Mr Juma, a rap artiste and a music, dance and drama says old school shames new school hip-hop. “In terms of message content, old school was more society focused. Today’s rap is more into ‘ma money; ma bitches’ and making front-page news. For me the truest emcee dead or alive is Tupac Shakur. He rapped about his experience in a cruel world. His lyrics were intelligent, his rhymes captivating and he lived what he preached. He is in the Guinness World Book of Records as the most successful gangster rapper.
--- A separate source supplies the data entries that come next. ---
-- ==== Sys2Proof/Machine/Scan.lean ====
section
/-! DEFINITION. The Head Scan Unit (chapter 9): the check and the ranges of a frame, good and bad frames,
debounce, the input events, and the sample as the boom's blocks take it. -/

namespace Sys2Proof.Machine

/-! ### The frame's check and ranges (R174, R176, R177) -/

/-- One bit of the CRC-8 of R176: polynomial x⁸ + x² + x + 1. -/
def crc8Step (r : BitVec 8) (bit : Bool) : BitVec 8 :=
  if r.msb != bit then (r <<< 1) ^^^ 0x07#8 else r <<< 1

/-- The first 72 bits of a frame in the order they were clocked. -/
def frameBits (f : BitVec 80) : List Bool := (List.range 72).map fun i => f.getLsbD (79 - i)

/-- The CRC-8 of a frame's first 72 bits. -/
def frameCrc (f : BitVec 80) : BitVec 8 := (frameBits f).foldl crc8Step 0#8

/-- Whether a frame passes its check; the frame of 80 zero bits fails it (R176). -/
def framePasses (f : BitVec 80) : Bool := f != 0#80 && frameCrc f == f.extractLsb' 0 8

/-- A feed position as read (R177). -/
def feedField (v : Nat) : Option Nat := if v ≤ 65534 then some v else none

/-- A field with a clamp band above its range (R177). -/
def clampField (top lastClamped v : Nat) : Option Nat :=
  if v ≤ top then some v else if v ≤ lastClamped then some top else none

/-- A temperature with its two clamp bands (R177). -/
def tempField (t : Int) : Option Int :=
  if t < -40 then none
  else if t < -20 then some (-20)
  else if t ≤ 60 then some t
  else if t ≤ 100 then some 60
  else none

/-- The values of a good frame. -/
structure FrameValues where
  feed   : Nat
  thrust : Nat
  torque : Nat
  temp   : Int
  bits   : BitVec 16
deriving DecidableEq, Repr

/-- Judges a frame: its clamped values when it is good (R176, R177). -/
def judgeFrame (f : BitVec 80) : Option FrameValues :=
  if framePasses f then
    match feedField (f.extractLsb' 48 16).toNat, clampField 6500 7499 (f.extractLsb' 32 16).toNat,
      clampField 1000 1199 (f.extractLsb' 16 16).toNat, tempField (f.extractLsb' 8 8).toInt with
    | some feed, some thrust, some torque, some temp =>
      some { feed := feed, thrust := thrust, torque := torque, temp := temp
             bits := f.extractLsb' 64 16 }
    | _, _, _, _ => none
  else none

/-! ### Good and bad frames (R178, R179, R181) -/

/-- Whether input `k` completes a change at a good frame with discrete bits `bits` (R181). -/
def Head.completes (h : Head) (bits : BitVec 16) (debounce k : Nat) : Bool :=
  (bits.getLsbD k != h.levels.getLsbD k) && decide (debounce ≤ h.changes.getD k 0 + 1)

/-- The change count of input `k` after a good frame (R181). -/
def Head.countAfter (h : Head) (bits : BitVec 16) (debounce k : Nat) : Nat :=
  if bits.getLsbD k == h.levels.getLsbD k then 0
  else if debounce ≤ h.changes.getD k 0 + 1 then 0 else h.changes.getD k 0 + 1

/-- A mask of the inputs of a list. -/
def inputMask (ks : List Nat) : BitVec 16 := ks.foldl (fun m k => m ||| (1#16 <<< k)) 0#16

/-- Debounce of the sixteen inputs at a good frame; the first good frame sets the levels directly (R181). -/
def Head.debounce (h : Head) (bits : BitVec 16) (n : Nat) : Head :=
  if h.valid then
    { h with levels := h.levels ^^^ inputMask ((List.range 16).filter (h.completes bits n))
             changes := (List.range 16).map (h.countAfter bits n) }
  else { h with levels := bits, changes := List.replicate 16 0 }

/-- The unit takes a good frame's values and bits (R178). -/
def Head.takeGood (h : Head) (v : FrameValues) (n : Nat) : Head :=
  { h.debounce v.bits n with
    feed := v.feed, thrust := v.thrust, torque := v.torque, temp := v.temp, rawBits := v.bits
    valid := true, badRun := 0
    goodRun := if h.scanLost then (if h.goodRun + 1 = 3 then 0 else h.goodRun + 1) else h.goodRun
    scanLost := h.scanLost && h.goodRun + 1 ≠ 3 }

/-- The unit takes a bad frame (R178, R179). -/
def Head.takeBad (h : Head) : Head :=
  { h with badRun := min 65535 (h.badRun + 1), badTotal := min 65535 (h.badTotal + 1), goodRun := 0
           scanLost := h.scanLost || h.badRun + 1 = 5 }

/-- Whether a frame is the bad frame that brings the bad run to 5: SCAN_LOST is set and cause SCAN is handed
at it, the mark set already or not (R179). -/
def Head.losesScan (h : Head) (f : BitVec 80) : Bool := (judgeFrame f).isNone && h.badRun + 1 == 5

/-- The Head Scan Unit takes a frame of boom `b`, with the INTERLOCK report of a setting or a clearing of
SCAN_LOST (R178, R179). -/
def State.takeFrame (s : State) (b : Boom) (f : BitVec 80) : State :=
  let h := s.head.get b
  let n := s.live P.debounce
  let s := match judgeFrame f with
    | some v => s.modHead b fun h => h.takeGood v n
    | none => s.modHead b Head.takeBad
  if h.losesScan f then s.report (.interlock (.scanLost b true))
  else if h.scanLost && !(s.head.get b).scanLost then s.report (.interlock (.scanLost b false))
  else s

/-! ### Input events (R180, R182) -/

/-- FLUSH_PRESSURE_OK becomes active: FLUSH leaves the cause set of a PAUSED boom (R17, R78). -/
def State.flushReturned (s : State) (b : Boom) : State :=
  let q := s.seq.get b
  if q.state = .paused && q.causes.flush then
    (s.modSeq b fun q => { q with causes := { q.causes with flush := false } }).notePhase b
  else s

/-- The block that takes input `k` takes its event (R180). -/
def State.takeInput (b : Boom) (s : State) (k : Nat) : State :=
  match k with
  | 0 => s.feedRetracted b
  | 1 => s.jackAtRoof b
  | 2 => s.jackLowered b
  | 3 => s.boltPresent b
  | 4 => s.readySync
  | 5 => s.cartridgePassed b
  | 6 => s.flushReturned b
  | _ => s

/-- The inputs of boom `b` active in `s` and not in `s0`. -/
def State.newInputs (s0 s : State) (b : Boom) : List Nat :=
  (List.range 16).filter fun k => s.active b k && !s0.active b k

/-- Whether the Indexer waits for boom `b`'s injector (R132). -/
def State.awaitsInjector (s : State) (b : Boom) : Bool :=
  s.idx.state = .awaitReady && (s.idx.queue.head?.map Burst.boom) = some b && !s.requesterPaused b

/-- Whether the order of the input events `ks` of one arrival can change the outcome: a CARTRIDGE_PASSED beside
the INJECTOR_READY that the Indexer awaits, or beside the FEED_RETRACTED that can take the boom through its plan
and its post to EJECTING, is accounted in EJECTING and stray before it (R10, R132, R133). -/
def State.passOrderMatters (s : State) (b : Boom) (ks : List Nat) : Bool :=
  ks.contains Input.cartridgePassed &&
    ((ks.contains Input.injectorReady && s.awaitsInjector b) ||
      (ks.contains Input.feedRetracted && (s.seq.get b).state = .retracting))

/-- The input events of one arrival. The spec gives them no order: it is free where it can change the outcome, and
elsewhere the model takes them in number order (DESIGN CHOICE, log entry 2). -/
def State.takeInputs (s : State) (b : Boom) (ks : List Nat) : State :=
  s.inOrder (s.passOrderMatters b ks) ks (State.takeInput b)

/-! ### The sample (R183) -/

/-- The reports of the Drill Governor are taken by the Sequencer (R8, R9). -/
def State.takeGovReport (s : State) (b : Boom) : GovReport → State
  | .none => s
  | .contact => s.contactMade b
  | .collarDrilled => s.enterDrilling b
  | .endOfDrilling => s.endDrilling b

/-- The Profiler and then the Governor take the sample; a third encoder jump halts the boom (R40 to R43,
R63, R9). -/
def State.drillSample (s : State) (b : Boom) (pulses : Nat) : State :=
  let p := s.prof.get b
  let adv := if p.mode = .running then p.advance (p.depthOf (s.head.get b).feed) else 0
  let drilling := (s.seq.get b).state = .drilling
  let s := s.profSample b pulses
  if p.jumps < (s.prof.get b).jumps && 3 ≤ (s.prof.get b).jumps then
    s.haltAtSample b .encoderFault
  else
    let r := s.govSample b adv drilling
    r.1.takeGovReport b r.2

/-- The reports of the Setting Controller are taken by the Sequencer (R15). -/
def State.takeSetReport (s : State) (b : Boom) : SetReport → State
  | .none => s
  | .seated => s.enterMixWait b
  | .blocked => s.halt b .boltBlocked .interrupted
  | .verdict v => s.giveVerdict b v

/-- The workers take the sample by the boom's state at its arrival, and the Sequencer their reports. -/
def State.workSample (s : State) (b : Boom) (pulses : Nat) : State :=
  match (s.seq.get b).state with
  | .collaring => s.drillSample b pulses
  | .drilling => s.drillSample b pulses
  | .boltPush =>
    let r := s.pushSample b
    r.1.takeSetReport b r.2
  | .torquing =>
    let r := s.torqueSample b pulses
    r.1.takeSetReport b r.2
  | _ => s

/-- One arrival: the frame is taken, the sample is built and taken by the workers, then the input events,
and the pause causes last (R183). -/
def State.scanArrival (s : State) (b : Boom) (f : BitVec 80) : State :=
  let s0 := s
  let wasValid := (s.head.get b).valid
  let setNow := (s.head.get b).losesScan f
  let s := s.takeFrame b f
  let ks := if wasValid then s0.newInputs s b else []
  let pulses := (s.rot.get b).samplePulses
  let s := s.modRot b fun r => { r with samplePulses := 0 }
  let s := s.workSample b pulses
  let s := s.takeInputs b ks
  let s := if s.active b Input.guardClosed then s else s.arrive b .operator
  if setNow then s.arrive b .scan else s

/-! ### Rotation (R187, R188) -/

/-- The measured rpm (R189). -/
def Rotation.rpm (r : Rotation) : Nat :=
  if r.noRotation then 0
  else match r.last with
    | none => 0
    | some (i, k) => 1000000 / (max 1 i * 25 * 2 ^ k)

/-- A rotation pulse in the Direct Input Unit; the interval is under the shift then in force (R187). -/
def Rotation.pulse (r : Rotation) : Rotation :=
  { r with samplePulses := min 255 (r.samplePulses + 1)
           last := if r.pulseSeen && !r.noRotation then some (r.interval, r.shift) else r.last
           interval := 0, noRotation := false, pulseSeen := true }

/-- The overflow of the interval count (R188). -/
def Rotation.overflow (r : Rotation) : Rotation :=
  { r with interval := 4095, noRotation := true, pulseSeen := false }

/-- The overflow is handed to the Governor and the Controller (R72, R73, R75, R108, R116). -/
def State.takeOverflow (s : State) (b : Boom) : State :=
  let turning := decide (0 < s.arb.grantOf (.boom b .rotFwd))
  match (s.seq.get b).state with
  | .mixing => if turning then s.modSett b fun c => { c with stallSeen := true } else s
  | .torquing =>
    if turning && (s.sett.get b).verdict.isNone then s.giveVerdict b .stalled else s
  | _ =>
    if s.isStall b then
      if s.secondStall b then s.halt b .drillStall .interrupted else s.startBackoff b
    else s

/-- The event of an overflow of boom `b` (R188). -/
def State.rotationOverflow (s : State) (b : Boom) : State :=
  s.finish ((s.modRot b Rotation.overflow).takeOverflow b)

/-- The tick that would take boom `b`'s count past 4,095 gives the overflow; where a pulse or a clear has come
first the count has restarted, and while NO_ROTATION is set it does not rise: no overflow is given (R188). -/
def State.tickOverflow (s : State) (b : Boom) : State :=
  if 4095 ≤ (s.rot.get b).interval && !(s.rot.get b).noRotation then s.rotationOverflow b else s

/-! ### The current reading (R164, R165) -/

/-- A channel takes its reading: the measured current, and the low-current count (R164, R165). -/
def Channel.read (c : Channel) (ma : Nat) : Channel :=
  let ma := min 5000 ma
  { c with current := ma
           lowCount :=
             if c.state ≠ .ok then c.lowCount
             else if c.shortTh < ma then 0
             else if c.duty = 0 then 0
             else if ma < c.openTh then c.lowCount + 1
             else 0 }

/-- The fault a reading finds on a channel that has taken it: a short above the short threshold, an open
coil at the third low reading, none on a channel that is not OK (R164, R165). -/
def Channel.fault (c : Channel) : Option ChState :=
  if c.state ≠ .ok then none
  else if c.shortTh < c.current then some .short
  else if 3 ≤ c.lowCount then some .openCoil
  else none

/-- Every channel takes its reading. -/
def Valve.readAll (v : Valve) (currents : List Nat) : Valve :=
  { v with channels := (List.range v.channels.length).map fun i =>
      (v.channel i).read (currents.getD i 0) }

/-- The channels a reading finds faulty, in number order. -/
def Valve.faults (v : Valve) : List (Nat × ChState) :=
  (List.range v.channels.length).filterMap fun i => (v.channel i).fault.map fun st => (i, st)

/-- A channel fault: the channel's state, the moves, the CHANNEL report, and the functions that become
FAILED (R164, R165, R169, R172, R173). It is an event of its own, with its own end (R155). -/
def State.channelFault (s : State) (x : Nat × ChState) : State :=
  let s0 := s
  let v := s.valve
  let s := s.modValve fun v =>
    (v.modChannel x.1 fun c => { c with state := x.2, duty := 0, lowCount := 0 }).moveOff x.1
  let s := s.report (.channel x.1 x.2 (routeNotes v s.valve))
  s0.finish (s.takeNewlyFailed v)

/-- The Valve Driver takes a current reading; two faults of one reading are taken in the free order (log
entry 2). -/
def State.currentReading (s : State) (currents : List Nat) : State :=
  let s := s.modValve fun v => v.readAll currents
  let fs := s.valve.faults
  s.inOrder (2 ≤ fs.length) fs State.channelFault

end Sys2Proof.Machine
end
As to the changing trends that are making it tasteless, Juma says, “Artistes have become so many and must fight to survive. So they mix talent and marketing to make it. ” He is unhappy that musicians are producing ‘bubble gum music’ which you put in the mouth, chew and spit not wanting to look at it again because it’s outright tasteless. He says music embodies voice, lyrics, style and the passion. “Music is a feeling; the voice is simply an expression. You have to let it flow; bring the feeling straight from the heart.” He says all good music comes from God. Juma argues that you must give people what they want: “Today, people listen to the beat, not the sound. Back in the days, people enjoyed instruments, live music. But the world has changed. While the music in the United States is more appalling in terms of lyrical content and steamy videos, it is promising as far as sound quality is concerned. Record labels in developed countries hire talented producers who in turn shop for voice trainers to nurture talents. This is why Usher Raymond was spotted at a local talent show before he landed a deal with La Face Records. At 14, he was already working on his premier album – today Usher is arguably the best R&B singer. As for Tanzania, with studios such as MJ Record, Bongo Record, Hali Halisi Recording Studio, Sharobaro Record, Mazuu Record and Fishclab Record among others, there is hope. Producers and promoters should as well do their best to promote the talented musicians.
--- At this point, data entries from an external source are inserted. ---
/-- REPLACE_BIT (R201): RANGE above 7, STATE for a FITTED position, and otherwise the position is SERVICEABLE
with wear 0, hole count 0 and WORN clear, whatever the booms are doing; nothing else changes. -/
def Obligations.ReplaceBitRenewsThePosition : Prop :=
  ∀ (tag : Byte) (body : List Byte) (s : State), s.ready = true → body.length = 1 → s.bits.length = 8 →
    let p := byteAt body 0
    (7 < p → exec (.replaceBit tag body) s = .next (s.reply 0x3C tag .range [])) ∧
    (p ≤ 7 → (∃ b, (s.bitAt p).state = .fitted b) →
      exec (.replaceBit tag body) s = .next (s.reply 0x3C tag .state [])) ∧
    (p ≤ 7 → (s.bitAt p).state = .empty ∨ (s.bitAt p).state = .serviceable ∨ (s.bitAt p).state = .retired →
      exec (.replaceBit tag body) s = .next (({ s with
        bits := s.bits.set p { state := .serviceable, wear := 0, holes := 0, worn := false } }).reply
          0x3C tag .ok []))

/-! ## Invariants of every step -/

/-- Every step keeps the queues of the Link Port within 4 inbound frames, 4 replies and 12 reports
(R204, R206). -/
def Obligations.QueuesStayBounded : Prop :=
  ∀ s t : State, s.QueuesBounded → step s = .next t → t.QueuesBounded

/-- Every step keeps every channel at duty 0 while the E-stop state is asserted (R162). -/
def Obligations.StopHoldsEveryDuty : Prop :=
  ∀ s t : State, s.StopHeld → step s = .next t → t.StopHeld

/-- Every step keeps the twenty channels and the sixteen routes, the settings of every channel in their ranges
and its duty at 0 or between the channel's dmin and dmax, which is at most 1,000 (R160 to R162). -/
def Obligations.DutiesStayInRange : Prop :=
  ∀ s t : State, s.DutiesGood → step s = .next t → t.DutiesGood

/-- Every step keeps the live parameters in their ranges and the three groups in their order (R210, R211). -/
def Obligations.ParametersStayOrdered : Prop :=
  ∀ s t : State, ParamsOrdered s.params → step s = .next t → ParamsOrdered t.params

/-- Every step keeps the eight bit positions and at most eight records, open and queued together, with pairwise
distinct hole numbers from 1 to 65,535 (R191). -/
def Obligations.HoleNumbersStayDistinct : Prop :=
  ∀ s t : State, s.RecordsBounded ∧ s.NumbersDistinct → step s = .next t →
    t.RecordsBounded ∧ t.NumbersDistinct

/-- Every step keeps a return phase exactly at the PAUSED Sequencers, and always an automatic phase (R1). -/
def Obligations.ReturnPhaseExactlyWhilePaused : Prop :=
  ∀ s t : State, s.PausesMarked → step s = .next t → t.PausesMarked
end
Vanessa Mdee aka VeeMoney, Rama Dee, and Young Killer are natural thoroughbreds that, if promoted, can take the world by storm. Juma narrates that we can develop musically if we keep it local and stop being copycats obsessed with American music. You can’t put feeling in an electronic instrument the way you do while playing the drum or the flute. The timbre (quality of music) of string instruments is better than that of electronic music,” he observes. “Our music industry is young – these are just growing pains; 20 years ahead, we shall make judgment.” As such, American rap artistes have been able to make it despite the obscene lyrics because they keep it local. Rappers such as Dr Dre, Nelly, Nas, Fabulous, P. Diddy, Eve, Missy Elliot etc are ghetto sensitive and sing rough because it is the way they have been brought up. Trying to copy them will not work in Tanzania. We have to get grounded in traditional music; rich textured songs and impressively mature lyrics the way it is done in Jamaican dancehall. It is a matter of projecting the strength and confidence of the African performer and we shall stand proud in defiance of the American music culture that’s fast eroding our own style and creativity, you learn that our music industry remains sorry because most singers don’t know what they want. Thomas Carlyle once said: “music is well said to be the speech of angels; in fact, nothing among the utterances allowed to man is felt to be so divine. It brings us near to the infinite.” The sound of angels is good. Clean videos, the voice, the songs and the arrangements must be made perfect. Mariah Carey’s advice sums it up: “A lot of people are singing about how screwed up the world is, and I don’t think that everybody wants to hear about that all the time!”